I want to read large CSV file(contains more than 1 million records) and insert/update the data accordingly. I have used existing outsystems CSVToRecord extension but it is very slow as this extension is loading the entire file in to memory.
So, I wanted to write an extension using outsystem DB API. I am processing the records by using chunk based approach. The initial few chunks are taking very less time but eventually the subsequent chunks are taking more time. In my extension code, I am clearing the list and adding fresh set of recrods when processing next chunk. I think this is because of memory leak.

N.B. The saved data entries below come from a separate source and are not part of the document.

-- ==== Sys2Proof/Machine/State.lean ====
section
/-! DEFINITION. Machine/State.lean: the block's state (spec/10_state.md R20), the events a model records
(spec/20_memory.md R55), the environment's side of State, the stops, and reset (spec/70_reset_and_hazards.md R230). -/
namespace Sys2Proof.Machine

/-- The four output lines IN1..IN4 (R24). -/
inductive Line where
  | in1
  | in2
  | in3
  | in4
deriving DecidableEq, Repr

/-- `OUT[1..4]`: each line's level as the block last set it, `none` = UNKNOWN (R12, R24; assumption 6). -/
structure Lines where
  in1 : Option Bool
  in2 : Option Bool
  in3 : Option Bool
  in4 : Option Bool
deriving DecidableEq, Repr

/-- A command's result (spec/30_encoding.md R79). -/
inductive Result where
  | ok
  | outputFault
deriving DecidableEq, Repr

/-- The events of R55. -/
inductive Event where
  /-- `EvWrite(k, v, r)`: line `k` was asked for level `v` and the Output Bank answered `r`. -/
  | evWrite (k : Line) (v : Bool) (r : Answer)
  /-- `EvWait(t)`: the block blocked for at least `t` units of TIME_UNIT. -/
  | evWait (t : Nat)
  /-- `EvResult(r)`: a command returned `r`. -/
  | evResult (r : Result)
deriving DecidableEq, Repr

/-- What the Motion Caller can present: a command, as the bytes of its word, or another construction (R5, R57,
R231; assumption 4). -/
inductive Request where
  | command (bytes : List Byte)
  | construct (hasTs : Bool) (stepInterval : Nat)
deriving DecidableEq, Repr

/-- The whole state. The first nine fields are the block's own (R20: "Nothing else is state"); `events` is what a
model records (R55); the last three are the environment's side, the model's own fields (assumptions 3 and 4). -/
structure State where
  /-- PHASE, the Phase Index (R21). -/
  phase : Nat
  /-- DIR, the Direction (R22). -/
  dir : Dir
  /-- OUT[1..4] (R24). -/
  out : Lines
  /-- HAS_TS, fixed at reset (R26). -/
  hasTs : Bool
  /-- STEP_INTERVAL in TIME_UNIT, fixed at reset (R27). -/
  stepInterval : Nat
  /-- PATTERN, the ROM: nothing writes it (R7, R28). -/
  pattern : Pattern
  /-- BUSY: 1 from the acceptance of a command until its result is returned (R35). -/
  busy : Bool
  /-- SF_REM: the steps a STEPFOR has still to attempt (R35). -/
  sfRem : BitVec 32
  /-- SF_IVL: the interval operand of the running STEPFOR (R35). -/
  sfIvl : BitVec 28
  /-- The event history, oldest first (R55). -/
  events : List Event
  /-- The Output Bank's answers fixed in advance: answer `i` is for line write number `i` since reset. -/
  bankScript : List Answer
  /-- How many line writes the Output Bank has answered since reset. -/
  bankCount : Nat
  /-- What the Motion Caller presents next, oldest first. -/
  inbox : List Request
deriving DecidableEq, Repr

/-- The reasons the machine could stop with a fault: none. OUTPUT_FAULT is a result, "part of normal operation"
(R11), so a command that returns it ends in a next state (assumption 18). -/
inductive Fault where
deriving DecidableEq, Repr

/-- What the spec refuses: "a refusal means this spec gives the situation no meaning" (R11, R203). All safe: nothing
is claimed of a run past one. -/
inductive Refusal where
  /-- Raised by `exec` for an instruction that has no meaning in the model (no arm raises it). Safe. -/
  | notModelled (mnemonic : String)
  /-- Raised by `serve` for an illegal command word (R76) or a partial one (R57), with the decoder's reason. Safe. -/
  | rejectedWord (why : DecodeError)
  /-- Raised by every command presented while BUSY = 1 (R240). Safe. -/
  | commandWhileBusy
  /-- Raised by a construction after reset (R231). Safe. -/
  | secondReset
  /-- Raised by a construction while BUSY = 1 (R231). Safe. -/
  | resetWhileBusy
  /-- Raised by `step` in a state with BUSY = 1 and nothing presented: a command is in flight, of which the state
  holds no position (R246: "a command is still in flight. Such a run says nothing of the final state"); no step
  reaches such a state (assumption 10). Safe. -/
  | commandInFlight
  /-- Raised in a state whose PHASE is not below `L` (93_implementation_defined.md I24): by every command, and by `step`
  with nothing presented (assumption 11). Safe. -/
  | phaseOutOfRange
  /-- Raised by a pattern read outside the ROM (R50, I23); no command makes one. Safe. -/
  | romIndexOutOfRange
  /-- Raised by construction from fewer than two rows (R31, I25). Safe. -/
  | patternTooShort
  /-- Raised by DELAY_MS with a zero divisor (R182, I13). Safe. -/
  | delayZeroDivisor
deriving DecidableEq, Repr

/-- RESET(has_ts, step_interval) of R230, for an instance built with pattern `p`: PHASE 0 (D6), DIR Forward, no line
written and so every line UNKNOWN (D7), idle, no event. The last three fields are the model's own: nothing fixed of
the Output Bank's answers, nothing presented (assumptions 3 to 5). -/
def State.construct (p : Pattern) (hasTs : Bool) (stepInterval : Nat) : State where
  phase := 0
  dir := .forward
  out := { in1 := none, in2 := none, in3 := none, in4 := none }
  hasTs := hasTs
  stepInterval := stepInterval
  pattern := p
  busy := false
  sfRem := 0#32
  sfIvl := 0#28
  events := []
  bankScript := []
  bankCount := 0
  inbox := []

/-- The machine right after reset: a construction with the open parameters at their free constants (assumption 2). -/
def State.reset : State := State.construct Config.pattern Config.hasTs Config.stepInterval

end Sys2Proof.Machine
end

I also noticed that outsystems DM API doesn't have the provision to perform batch inserts/updates. I couldn't find any class which supports batch inserts/updates. Is there any utility or action which I am not aware ?
I don't know the solution, but I know a collegue of mine has recently done the same. I'll ask him to reply.
Did you measure where your chunks were taking more time? It would be nice to know if it is the database inserts that get slower, or if it is reading the file that gets slower. The last time I did something like this, I created a .NET extension to read a file from up from a certain point (using seek) that returned a list of records to Service Studio.
Then i used this extension http://www.outsystems.com/forge/component/1117/bulkinsert/ to do batch inserts. If your table has indexes, disabling them during the insert and enabling them after may speed up your process.
If you also need to do updates, then you may want to consider inserting your records into a staging table and using MERGE (https://msdn.microsoft.com/en-us/library/bb510625.aspx), assuming you have SQL Server as your database. If you go the MERGE route, you may want to grant additional permissions to the OSRUNTIME user, so it can use TRUNCATE TABLE on the staging table.